My heroes were murdered one by one. The men that I most admired, slaughtered for wanting my health and well-being over the profits of plutocrats. I was asking my teachers why all the great men in history had been murdered or killed themselves. Why do the beautiful almost always die before their times? Why is the penalty for genius death? How could such great love be met with such coldness, such vicious fear, such seething hate? And they were picking off the living heroes as though they were yanking off my limbs right in the here and now, not just in my history books.

Even so, I would have as many heroes as beings and die instead. What's wrong with all these so-called talkers? These so-called bloggers? These so-called media people? Is their vision so blurred, their intelligence so muddled they cannot come up on the truth or even the subject of heroes who knew and told and lived the truth without exposing only their stunted wits and vital ineptitude? This seems like sacrilege to me.

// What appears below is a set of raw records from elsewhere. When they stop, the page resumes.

-- ==== Sys2Proof/Tests/Slice0.lean ====
section
/-! SUPPORT. Tests: expected values are those of 95_test_vectors.md (named V<n>) or written out from the rules; and a
witness for the hypotheses of every statement that has any. -/

namespace Sys2Proof.Tests

open Sys2Proof Sys2Proof.Machine

/-! ### Helpers -/

def mapA : Consts := Config.resetConsts
def mapB : Consts := { pmCtl := 0xA98#12, pmDat := 0x76543210#32, cfg := 0b01111#5, cols := 16#8, prm := {} }
def mapC : Consts := { pmCtl := 0xBDC#12, pmDat := 0x23450000#32, cfg := 0b01110#5, cols := 16#8, prm := {} }
def mapD : Consts := { pmCtl := 0xA98#12, pmDat := 0x76543210#32, cfg := 0b10101#5, cols := 8#8, prm := {} }

/-- An instance with the given bound on a poll's samples. -/
def bounded (c : Consts) (m : Nat) : Consts := { c with prm := { c.prm with bfRetryMax := some m } }

/-- An idle instance whose used pins are outputs, with the answers the environment will give. -/
def ready (c : Consts) (tape : List Level) : State :=
  { State.resetWith c true with
    dir := dirsAfter (Vector.replicate 16 .input) (pinConfigEvents c), tape := tape }

/-- The same with one word at the command port. -/
def readyWord (c : Consts) (w : OpWord) (tape : List Level) : State := { ready c tape with port := [w] }

/-- A block inside the poll of CLEAR, after one busy sample. -/
def inPoll (c : Consts) (tape : List Level) : State :=
  { ready c tape with
    dir := (ready c []).dir.set (resolve c d7) .input
    pcnt := 1, bfs := true, seq := .op .prewait, status := 0b000#3
    todo := [.pollLoop, .seq (.op .xfer), .xfer .instruction 0x01#8, .seq (.op .postwait), .postwait 1600, .seq .idle] }

/-- The next state of an outcome, if it has one. -/
def nextOf : Host.Outcome State Fault Refusal → Option State
  | .next t => some t
  | .fault _ => none
  | .refused _ => none

/-- The refusal of an outcome, if it is one. -/
def refusalOf : Host.Outcome State Fault Refusal → Option Refusal
  | .next _ => none
  | .fault _ => none
  | .refused r => some r

/-- The trace after one operation. -/
def traceOf (i : Instr) (s : State) : Option (List Event) := (nextOf (exec i s)).map State.h

/-- The bus cycles of one operation. -/
def cyclesOf (i : Instr) (s : State) : Option (List BusCycle) :=
  (traceOf i s).map (busCycles s.con s.out)

def hi (p : PinId) : Event := .w p .high
def lo (p : PinId) : Event := .w p .low

/-- An instruction cycle of the vectors, `(L,L,v)`. -/
def cyc (v : Byte) : BusCycle := ⟨.low, .low, some v⟩

/-- A data cycle of the vectors, `(H,L,v)`. -/
def dcyc (v : Byte) : BusCycle := ⟨.high, .low, some v⟩

/-! ### Well-formedness: the smoke test -/

theorem test_setCgram_64_illFormed : (Instr.setCgram 64).wellFormed = false := by decide

theorem test_setDdram_128_illFormed : (Instr.setDdram 128).wellFormed = false := by decide

theorem test_addresses_at_the_top_are_wellFormed :
    (Instr.setCgram 63).wellFormed = true ∧ (Instr.setDdram 127).wellFormed = true := by decide

/-! ### Decoding: words written out from 30_encoding.md R60, R62, R65, R66 -/

theorem test_decode_clear : decode 0b00_0000_0001#10 = .ok .clear := by decide
theorem test_decode_home : decode 0b00_0000_0010#10 = .ok .home := by decide
theorem test_decode_entryMode : decode 0b00_0000_0110#10 = .ok (.entryMode true false) := by decide
theorem test_decode_display : decode 0b00_0000_1101#10 = .ok (.display true false true) := by decide
theorem test_decode_shift : decode 0b00_0001_1000#10 = .ok (.shift true false) := by decide
theorem test_decode_functionSet : decode 0b00_0010_1001#10 = .ok (.functionSet false true false 1#2) := by decide
theorem test_decode_setCgram : decode 0b00_0111_1111#10 = .ok (.setCgram 63) := by decide
theorem test_decode_setDdram : decode 0b00_1100_0000#10 = .ok (.setDdram 0x40) := by decide
theorem test_decode_writeData : decode 0b01_0100_1000#10 = .ok (.writeData 0x48#8) := by decide
theorem test_decode_wait : decode 0b10_0000_0000#10 = .ok .wait := by decide
theorem test_decode_setup : decode 0b11_0000_0000#10 = .ok .setup := by decide

/-- The lines of R68's table, one word each. -/
theorem test_decode_reserved :
    decode 0x000#10 = .error .noOperation ∧ decode 0x003#10 = .error .homeFlag ∧
    decode 0x01F#10 = .error .shiftLowBits ∧ decode 0x2FF#10 = .error .pollSubOpcode ∧
    decode 0x301#10 = .error .sysSubOpcode := by decide

/-- No two rows of the table share a word (R61). -/
theorem test_rows_disjoint :
    opcodeRows.Pairwise (fun a b => a.pattern &&& b.mask &&& a.mask ≠ b.pattern &&& a.mask &&& b.mask) := by
  simp only [opcodeRows]; decide

/-- The host numbers bits in whole bytes; a number above ten bits is no word. -/
theorem test_decodeTableWord :
    decodeTableWord 16 0x148 = some (.writeData 0x48#8) ∧ decodeTableWord 16 0x401 = none := by decide

/-! ### The pin map -/

/-- V3: Map B's and Map A's packed words; the unused signals of Map A are not looked at (V5). -/
theorem test_pack :
    pack mapB ⟨8, 9, 10, #v[0, 1, 2, 3, 4, 5, 6, 7]⟩ = some mapB ∧
    pack mapA ⟨12, 99, 11, #v[16, 16, 16, 16, 5, 4, 3, 2]⟩ = some mapA := by decide

/-- V5, V6: the two construction errors. -/
theorem test_construction_errors :
    (State.construct ⟨8, 9, 16, #v[0, 1, 2, 3, 4, 5, 6, 7]⟩ 0b01111#5 16#8 {}).status = 0b010#3 ∧
    (State.construct ⟨8, 9, 10, #v[0, 1, 2, 3, 4, 5, 6, 7]⟩ 0b01010#5 16#8 {}).status = 0b010#3 := by decide

/-! ### One operation -/

/-- V25: CLEAR on Map A. -/
theorem test_clear_trace :
    traceOf .clear (ready mapA []) = some
      [lo 12, lo 5, lo 4, lo 3, lo 2, hi 11, .d 1, lo 11, .d 1, hi 5, lo 4, lo 3, lo 2, hi 11, .d 1, lo 11, .d 1,
       .d 1600] := by decide

/-- V21: two busy samples at the bound; STATUS is 0b101 and the transfer is not performed. -/
theorem test_clear_raises_at_bound :
    (nextOf (step (inPoll (bounded mapC 2) [.high]))).map (fun t => (t.status, t.dir[2], t.xb, t.seq)) =
      some (0b101#3, .output, 0#8, .idle) := by decide

/-- V24: HOME on Map A. -/
theorem test_home_cycles : cyclesOf .home (ready mapA []) = some [cyc 0x0#8, cyc 0x2#8] := by decide

/-- V19's first step: HOME on Map C, the first sample busy. -/
theorem test_home_busy :
    traceOf .home (ready mapC [.high, .low]) = some
      [lo 12, hi 13, .m 2 .input, hi 11, .d 1, .r 2 .high, lo 11, .d 1, hi 11, .d 1, lo 11, .d 1] := by decide

/-- V24: `ENTRY_MODE ENTRY_INC` on Map A. -/
theorem test_entryMode_cycles :
    cyclesOf (.entryMode true false) (ready mapA []) = some [cyc 0x0#8, cyc 0x6#8] := by decide

/-- V29: `DISPLAY DISPLAY_ON` on Map A. -/
theorem test_display_trace :
    traceOf (.display true false false) (ready mapA []) = some
      [lo 12, lo 5, lo 4, lo 3, lo 2, hi 11, .d 1, lo 11, .d 1, lo 5, lo 4, hi 3, hi 2, hi 11, .d 1, lo 11, .d 1,
       .d 46] := by decide

/-- V24: `SHIFT SHIFT_RIGHT` on Map A. -/
theorem test_shift_cycles :
    cyclesOf (.shift false true) (ready mapA []) = some [cyc 0x1#8, cyc 0x4#8] := by decide

/-- R129 with V33's FUNC byte 0x34: Map D, eight bits, one line, 5×11. -/
theorem test_functionSet_cycles :
    cyclesOf (.functionSet true false true 0#2) (ready mapD []) = some [cyc 0x34#8] := by decide

/-- R68: the command port refuses FUNCTION_SET's words. -/
theorem test_functionSet_refused_at_port :
    refusalOf (step (readyWord mapD 0x034#10 [])) = some (.reservedWord 0x034#10) := by decide

/-- V24: `SET_CGRAM 63` on Map A. -/
theorem test_setCgram_cycles :
    cyclesOf (.setCgram 63) (ready mapA []) = some [cyc 0x7#8, cyc 0xF#8] := by decide

theorem test_setCgram_64_refused : refusalOf (exec (.setCgram 64) (ready mapA [])) = some .operandOutOfRange := by
  decide

/-- V24: `SET_DDRAM 127` on Map A. -/
theorem test_setDdram_cycles :
    cyclesOf (.setDdram 127) (ready mapA []) = some [cyc 0xF#8, cyc 0xF#8] := by decide

theorem test_setDdram_128_refused : refusalOf (exec (.setDdram 128) (ready mapA [])) = some .operandOutOfRange := by
  decide

/-- V28: `WRITE_DATA 0x5A` on Map D. -/
theorem test_writeData_trace :
    traceOf (.writeData 0x5A#8) (ready mapD []) = some
      [hi 8, lo 9, lo 0, hi 1, lo 2, hi 3, hi 4, lo 5, hi 6, lo 7, hi 10, .d 1, lo 10, .d 1, .d 46] := by decide

/-- V24: `WRITE_DATA 0x48` on Map A. -/
theorem test_writeData_cycles :
    cyclesOf (.writeData 0x48#8) (ready mapA []) = some [dcyc 0x4#8, dcyc 0x8#8] := by decide

/-- V16: WAIT on Map B. -/
theorem test_wait_trace :
    traceOf .wait (ready mapB [.low]) = some
      [lo 8, hi 9, .m 7 .input, hi 10, .d 1, .r 7 .low, lo 10, .d 1, .m 7 .output] := by decide

/-- V20: WAIT under FixedDelay changes nothing. -/
theorem test_wait_fixed : nextOf (exec .wait (ready mapA [])) = some (ready mapA []) := by decide

set_option maxRecDepth 8000 in
/-- V33's bus cycles: SETUP on Map D. -/
theorem test_setup_cycles :
    cyclesOf .setup (State.resetWith mapD true) = some
      [cyc 0x30#8, cyc 0x30#8, cyc 0x30#8, cyc 0x34#8, cyc 0x08#8, cyc 0x02#8, cyc 0x01#8, cyc 0x06#8,
       cyc 0x0C#8] := by decide

set_option maxRecDepth 8000 in
/-- V30: SETUP from reset through the port: the number of events, OUT and SETUPS. -/
theorem test_setup_from_reset :
    (nextOf (step (State.reset.withFetchWord 16 0x300))).map
      (fun t => (t.h.length, t.out.toList.map levelBit, t.setups, t.status)) =
      some (158, [false, false, true, true, false, false, false, false, false, false, false, false, false, false,
        false, false], 1, 0b001#3) := by decide

/-! ### Pseudo-operations -/

/-- V34, V36: the corners of MOVE_TO. -/
theorem test_moveTo :
    expand mapA (.moveTo 20 4) = .words [0x0E7#10] ∧ expand mapA (.moveTo 44 4) = .words [0x0FF#10] ∧
    expand mapA (.moveTo 64 4) = .refuse .operandOutOfRange ∧ expand mapA (.moveTo 1 5) = .refuse .operandOutOfRange ∧
    expand mapD (.moveTo 8 16) = .words [0x0FF#10] ∧ expand mapD (.moveTo 1 17) = .refuse .operandOutOfRange := by
  decide

/-- R72's table, and its refusals: the assembler's range check (R126) and the reserved words (R68). -/
theorem test_assembler :
    expand mapA (.asm (.setCgram 63)) = .words [0x07F#10] ∧ expand mapA (.asm .setup) = .words [0x300#10] ∧
    expand mapA (.asm (.setDdram 128)) = .refuse .operandOutOfRange ∧
    expand mapA (.asm (.functionSet true true false 0#2)) = .refuse (.reservedWord 0x038#10) ∧
    expand mapA (.word 0x003#10) = .words [0x003#10] := by decide

/-- V3: the constructed instance holds the packed words. -/
theorem test_construct_holds_packed_words :
    (State.construct ⟨8, 9, 10, #v[0, 1, 2, 3, 4, 5, 6, 7]⟩ 0b01111#5 16#8 {}).con = mapB := by decide

/-- V38, V40: the length is checked before the range. -/
theorem test_defineChar :
    expand mapA (.defineChar 9 (List.replicate 7 0#8)) = .configurationError ∧
    expand mapA (.defineChar 8 (List.replicate 8 0#8)) = .refuse .operandOutOfRange ∧
    expand mapA (.defineChar 7 [0xFF#8, 0#8, 0#8, 0#8, 0#8, 0#8, 0#8, 1#8]) = .words
      [0x078#10, 0x1FF#10, 0x079#10, 0x100#10, 0x07A#10, 0x100#10, 0x07B#10, 0x100#10, 0x07C#10, 0x100#10, 0x07D#10,
       0x100#10, 0x07E#10, 0x100#10, 0x07F#10, 0x101#10] := by decide

/-- V43: the first terminator ends the string; without one there is no meaning. -/
theorem test_printStr :
    expand mapA (.printStr [0x41#8, 0x00#8, 0x42#8]) = .words [0x141#10] ∧
    expand mapA (.printStr [0x41#8]) = .refuse .unterminatedString := by decide

/-- V41: the largest value in base 36, and two bases that are refused. -/
theorem test_printUint :
    expand mapA (.printUint 4294967295#32 36) = .words
      [0x131#10, 0x15A#10, 0x131#10, 0x134#10, 0x131#10, 0x15A#10, 0x133#10] ∧
    expand mapA (.printUint 1#32 1) = .refuse .operandOutOfRange ∧
    expand mapA (.printUint 1#32 37) = .refuse .operandOutOfRange := by decide

/-- V42: the least value. -/
theorem test_printInt :
    expand mapA (.printInt 0x80000000#32 16) = .words
      [0x12D#10, 0x138#10, 0x130#10, 0x130#10, 0x130#10, 0x130#10, 0x130#10, 0x130#10, 0x130#10] := by decide

/-- V49: the launch premises P3 and P4. -/
theorem test_launch_refusals :
    (launch ⟨12, 0, 11, #v[0, 0, 0, 0, 5, 4, 3, 2]⟩ 0b01000#5 20#8 {} [.word 0x001#10]).toOption = none ∧
    (launch ⟨12, 0, 11, #v[0, 0, 0, 0, 5, 4, 3, 2]⟩ 0b01000#5 20#8 {} [.word 0x300#10, .word 0x300#10]).toOption =
      none ∧
    (launch ⟨12, 0, 11, #v[0, 0, 0, 0, 5, 4, 3, 2]⟩ 0b01000#5 20#8 {} [.word 0x300#10, .word 0x001#10]).toOption =
      some { State.reset with host := [.word 0x300#10, .word 0x001#10] } := by decide

/-! ### Witnesses for the hypotheses of the statements -/

theorem witness_DecodeOfEncode : (Instr.setDdram 127).wellFormed = true := by decide

theorem witness_EncodeOfDecode : decode 0x0FF#10 = .ok (.setDdram 127) := by decide

/-- One reserved word of each line of R68's table, at a boundary, and one word beside them that is not. -/
theorem witness_ReservedWordsRefused :
    IdleReady (readyWord mapA 0x000#10 []) ∧ (readyWord mapA 0x000#10 []).port = [0x000#10] ∧
    ReservedNumber 0x000 ∧ ReservedNumber 0x003 ∧ ReservedNumber 0x01F ∧ ReservedNumber 0x020 ∧ ReservedNumber 0x03F ∧
    ReservedNumber 0x201 ∧ ReservedNumber 0x3FF ∧ ¬ ReservedNumber 0x01C ∧ ¬ ReservedNumber 0x040 ∧
    ¬ ReservedNumber 0x300 :=
  ⟨⟨rfl, rfl, rfl⟩, rfl, by decide, by decide, by decide, by decide, by decide, by decide, by decide, by decide,
    by decide, by decide⟩

theorem witness_StepRunsDecodedInstruction :
    IdleReady (readyWord mapA 0x0FF#10 []) ∧ (readyWord mapA 0x0FF#10 []).port = [0x0FF#10] ∧
    decode 0x0FF#10 = .ok (.setDdram 127) ∧ (Instr.setDdram 127).fromPort = true :=
  ⟨⟨rfl, rfl, rfl⟩, rfl, by decide, rfl⟩

/-- One request of each kind of outcome. -/
theorem witness_StepPresentsRequest :
    IdleReady (ready mapA []) ∧ (ready mapA []).port = [] ∧ (ready mapA []).host = [] ∧
    (IdleReady { ready mapA [] with host := [.printChar 0x41#8] }) ∧
    expand mapA (.printChar 0x41#8) = .words [0x141#10] ∧
    expand mapA (.moveTo 0 1) = .refuse .operandOutOfRange ∧
    expand mapA (.defineChar 0 []) = .configurationError ∧
    (Instr.setCgram 64).wellFormed = false ∧ (Instr.functionSet true true false 0#2).wellFormed = true ∧
    (Instr.functionSet true true false 0#2).fromPort = false ∧ (Instr.setCgram 63).wellFormed = true ∧
    (Instr.setCgram 63).fromPort = true :=
  ⟨⟨rfl, rfl, rfl⟩, rfl, rfl, ⟨rfl, rfl, rfl⟩, by decide⟩

theorem witness_FailedConstructionIsDead :
    pinsFit ⟨0#12, 0#32, 0b01111#5, 16#8, {}⟩ ⟨8, 9, 16, #v[0, 1, 2, 3, 4, 5, 6, 7]⟩ = false ∧
    handshakeLegal ⟨0#12, 0#32, 0b01010#5, 16#8, {}⟩ = false := by decide

theorem witness_PackThenResolve :
    pinsFit mapB ⟨15, 0, 7, #v[14, 13, 12, 11, 10, 9, 8, 1]⟩ = true ∧
    pinsFit mapB ⟨16, 0, 7, #v[14, 13, 12, 11, 10, 9, 8, 1]⟩ = false ∧ Signal.rw ∈ usedSignals mapB := by decide

theorem witness_LaunchMeetsPremises :
    ∃ s, launch ⟨12, 0, 11, #v[0, 0, 0, 0, 5, 4, 3, 2]⟩ 0b01000#5 20#8 {} [.word 0x300#10] = .ok s := ⟨_, rfl⟩

theorem witness_SelectSetsLevels :
    PinsDistinct mapA ∧ rwWired mapA = false ∧ DevReg.data ≠ .busyFlagRead ∧ (0 : PinId) ≠ resolve mapA .rs ∧
    PinsDistinct mapB ∧ rwWired mapB = true ∧ (0 : PinId) ≠ resolve mapB .rs ∧ (0 : PinId) ≠ resolve mapB .rw := by
  decide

We need those heroes back! Not their lineage bestowed in the hope of encouraging some charming dope to greatness. It would be enough to just have our dead heroes be left whole until at least we've grown real ones again to take up their cause, but everyone who tries to get on the subject just keeps blowing it so badly! Not even real enough to come up to Martin's knees, for crying out loud. How are we going to grow heroes if that is the best we can do?